## PROVIDED DATA
/-- A lattice point of a pass has that pass's number. -/
theorem passNumber_of_lattice (h : adam7Passes[k]? = some p) (i j : Nat) :
    passNumber (p.startCol + i * p.colStep) (p.startRow + j * p.rowStep) = k := by
  unfold passNumber
  obtain ⟨rfl, rfl⟩ | ⟨rfl, rfl⟩ | ⟨rfl, rfl⟩ | ⟨rfl, rfl⟩ | ⟨rfl, rfl⟩ | ⟨rfl, rfl⟩ | ⟨rfl, rfl⟩ := adam7Passes_cases h <;>
    dsimp only
  · iterate 6 rw [if_neg (by omega)]
  · iterate 5 rw [if_neg (by omega)]
    rw [if_pos (by omega)]
  · iterate 4 rw [if_neg (by omega)]
    rw [if_pos (by omega)]
  · iterate 3 rw [if_neg (by omega)]
    rw [if_pos (by omega)]
  · iterate 2 rw [if_neg (by omega)]
    rw [if_pos (by omega)]
  · rw [if_neg (by omega), if_pos (by omega)]
  · rw [if_pos (by omega)]

/-- Every pixel is a lattice point of the pass with its number. -/
theorem exists_lattice_point (x y : Nat) : ∃ p i j, adam7Passes[passNumber x y]? = some p ∧
    x = p.startCol + i * p.colStep ∧ y = p.startRow + j * p.rowStep := by
  unfold passNumber
  split_ifs
  · refine ⟨⟨1, 0, 2, 1⟩, x, y / 2, rfl, ?_, ?_⟩ <;> dsimp only <;> omega
  · refine ⟨⟨0, 1, 2, 2⟩, x / 2, y / 2, rfl, ?_, ?_⟩ <;> dsimp only <;> omega
  · refine ⟨⟨2, 0, 4, 2⟩, x / 2, y / 4, rfl, ?_, ?_⟩ <;> dsimp only <;> omega
  · refine ⟨⟨0, 2, 4, 4⟩, x / 4, y / 4, rfl, ?_, ?_⟩ <;> dsimp only <;> omega
  · refine ⟨⟨4, 0, 8, 4⟩, x / 4, y / 8, rfl, ?_, ?_⟩ <;> dsimp only <;> omega
  · refine ⟨⟨0, 4, 8, 8⟩, x / 8, y / 8, rfl, ?_, ?_⟩ <;> dsimp only <;> omega
  · refine ⟨⟨0, 0, 8, 8⟩, x / 8, y / 8, rfl, ?_, ?_⟩ <;> dsimp only <;> omega

/-- A pixel lies in one pass, at one column and row of it (R220). -/
theorem lattice_point_unique (h : adam7Passes[k]? = some p) (h' : adam7Passes[k']? = some p')
    (hx : p.startCol + i * p.colStep = p'.startCol + i' * p'.colStep)
    (hy : p.startRow + j * p.rowStep = p'.startRow + j' * p'.rowStep) : k' = k ∧ i' = i ∧ j' = j := by
  obtain rfl : k' = k := by rw [← passNumber_of_lattice h i j, hx, hy, passNumber_of_lattice h']
  obtain rfl : p = p' := Option.some.inj (h.symm.trans h')
  obtain ⟨hcol, hrow⟩ := adam7Passes_steps (List.mem_of_getElem? h)
  exact ⟨rfl, Nat.eq_of_mul_eq_mul_right hcol (by omega), Nat.eq_of_mul_eq_mul_right hrow (by omega)⟩

theorem lt_passW (h : p ∈ adam7Passes) (w i : Nat) : i < passW w p ↔ p.startCol + i * p.colStep < w :=
  lt_latticeCount w _ _ i (adam7Passes_steps h).1

theorem lt_passH (h : p ∈ adam7Passes) (n j : Nat) : j < passH n p ↔ p.startRow + j * p.rowStep < n :=
  lt_latticeCount n _ _ j (adam7Passes_steps h).2

end Sys2Proof.Machine

namespace Sys2Proof.Proofs
open Sys2Proof Sys2Proof.Machine Sys2Proof.Claim

/-- Settles O46: the residues of a pixel's column and row modulo 8 tell its pass. -/
theorem adamPartition : Obligations.AdamPartition := by
  refine ⟨fun w h p hp => ⟨rfl, rfl, lt_passW hp w, lt_passH hp h⟩, fun x y => ?_⟩
  obtain ⟨p, i, j, hp, rfl, rfl⟩ := exists_lattice_point x y
  exact ⟨_, p, i, j, hp, rfl, rfl, fun k' p' i' j' hp' hx hy => lattice_point_unique hp hp' hx hy⟩

end Sys2Proof.Proofs
end

section
/-! The raster bit by bit (R68, R216, R217). A row packs pixels of `bits` bits most significant first, so both forms of a pixel
copy, whole bytes and a field of a byte, are one thing: `bits` consecutive bits. -/

namespace Sys2Proof.Machine
open Sys2Proof.Claim

variable {bits rb i x y g a n base : Nat} {raw row : List Byte}

/-- Bit `g` of a run of bytes, counted from the most significant bit of byte 0 (R68). -/
def msbBit (bytes : Nat → Byte) (g : Nat) : Bool := (bytes (g / 8)).toNat.testBit (7 - g % 8)

/-- Bit `g` of a list of bytes; 0 beyond its end. -/
def listBit (bs : List Byte) (g : Nat) : Bool := msbBit (fun a => bs.getD a 0#8) g

/-- The first bit of pixel `x` of row `y`, in rows of `rb` bytes. -/
def pixelBit (bits rb x y : Nat) : Nat := 8 * (y * rb) + x * bits

/-- Pixels of `bits` bits fill whole bytes, or whole numbers of them fill a byte (R105, R108). -/
structure PacksBytes (bits : Nat) : Prop where
  pos : 0 < bits
  dvd : bits ∣ 8 ∨ 8 ∣ bits

theorem PacksBytes.of_legalPair {s : State} (h : legalPair s = true) : PacksBytes (pixelBits s) := by
  simp only [legalPair, List.contains_eq_mem, decide_eq_true_eq, List.mem_cons, Prod.mk.injEq, List.not_mem_nil, or_false] at h
  unfold pixelBits
  rcases h with h | h | h | h | h | h | h | h | h | h | h | h | h | h | h <;> rw [h.1, h.2] <;>
    exact ⟨by decide, by decide⟩

/-- A pixel narrower than a byte lies inside one. -/
theorem PacksBytes.field_fits (h : PacksBytes bits) (hlt : bits < 8) (x : Nat) : x * bits % 8 + bits ≤ 8 := by
  obtain ⟨m, hm⟩ := h.dvd.resolve_right fun hdvd => not_lt.2 (Nat.le_of_dvd h.pos hdvd) hlt
  have hmpos : 0 < m := Nat.pos_of_ne_zero fun h0 => by simp [h0] at hm
  rw [hm, Nat.mul_comm x, Nat.mul_mod_mul_left, ← Nat.mul_succ]
  exact Nat.mul_le_mul_left bits (Nat.mod_lt x hmpos)

theorem PacksBytes.bytes_of_wide (h : PacksBytes bits) (hwide : 8 ≤ bits) : bits = 8 * (bits / 8) := by
  rcases h.dvd with hdvd | hdvd
  · have := Nat.le_of_dvd (by decide) hdvd
    omega
  · exact (Nat.mul_div_cancel' hdvd).symm

theorem msbBit_byte (bytes : Nat → Byte) (a : Nat) {c : Nat} (hc : c < 8) :
    msbBit bytes (8 * a + c) = (bytes a).toNat.testBit (7 - c) := by
  unfold msbBit
  rw [Nat.mul_add_div (by decide), Nat.mul_add_mod, Nat.div_eq_of_lt hc, Nat.mod_eq_of_lt hc, Nat.add_zero]

/-- A bit of a field is a bit of its byte. -/
theorem testBit_fieldAt (b : Byte) {o m : Nat} (hm : m < bits) :
    (fieldAt b bits o).testBit m = b.toNat.testBit (8 - bits - o + m) := by
  unfold fieldAt
  rw [Nat.testBit_mod_two_pow, Nat.testBit_div_two_pow, decide_eq_true hm, Bool.true_and, Nat.add_comm]

theorem fieldAt_lt (b : Byte) (bits o : Nat) : fieldAt b bits o < 2 ^ bits := Nat.mod_lt _ (Nat.two_pow_pos bits)

/-- Fields with equal bits are equal. -/
theorem fieldAt_eq_of_bits {f f' : Nat → Byte} {a a' o o' : Nat} (ho : o + bits ≤ 8) (ho' : o' + bits ≤ 8)
    (h : ∀ c, c < bits → msbBit f (8 * a + (o + c)) = msbBit f' (8 * a' + (o' + c))) :
    fieldAt (f a) bits o = fieldAt (f' a') bits o' := by
  refine Nat.eq_of_testBit_eq fun m => ?_
  by_cases hm : m < bits
  · have hbit := h (bits - 1 - m) (by omega)
    have hcount (q : Nat) (hq : q + bits ≤ 8) : 7 - (q + (bits - 1 - m)) = 8 - bits - q + m := by omega
    rw [msbBit_byte _ _ (by omega), msbBit_byte _ _ (by omega), hcount o ho, hcount o' ho'] at hbit
    rwa [testBit_fieldAt _ hm, testBit_fieldAt _ hm]
  · have hpow : 2 ^ bits ≤ 2 ^ m := Nat.pow_le_pow_right (by decide) (not_lt.1 hm)
    rw [Nat.testBit_lt_two_pow ((fieldAt_lt _ _ _).trans_le hpow), Nat.testBit_lt_two_pow ((fieldAt_lt _ _ _).trans_le hpow)]

/-- A byte is its field of eight bits. -/
theorem fieldAt_whole (b : Byte) : fieldAt b 8 0 = b.toNat := (congrArg (· % 256) (Nat.div_one _)).trans (Nat.mod_eq_of_lt b.isLt)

## TASK INSTRUCTIONS
Reproduce only the lines above spanning from the line containing "forms of a pixel" through the line containing "def msbBit (bytes", word for word.

## SOLVED PROBLEM
/-! The raster bit by bit (R68, R216, R217). A row packs pixels of `bits` bits most significant first, so both forms of a pixel
copy, whole bytes and a field of a byte, are one thing: `bits` consecutive bits. -/

namespace Sys2Proof.Machine
open Sys2Proof.Claim

variable {bits rb i x y g a n base : Nat} {raw row : List Byte}

/-- Bit `g` of a run of bytes, counted from the most significant bit of byte 0 (R68). -/
def msbBit (bytes : Nat → Byte) (g : Nat) : Bool := (bytes (g / 8)).toNat.testBit (7 - g % 8)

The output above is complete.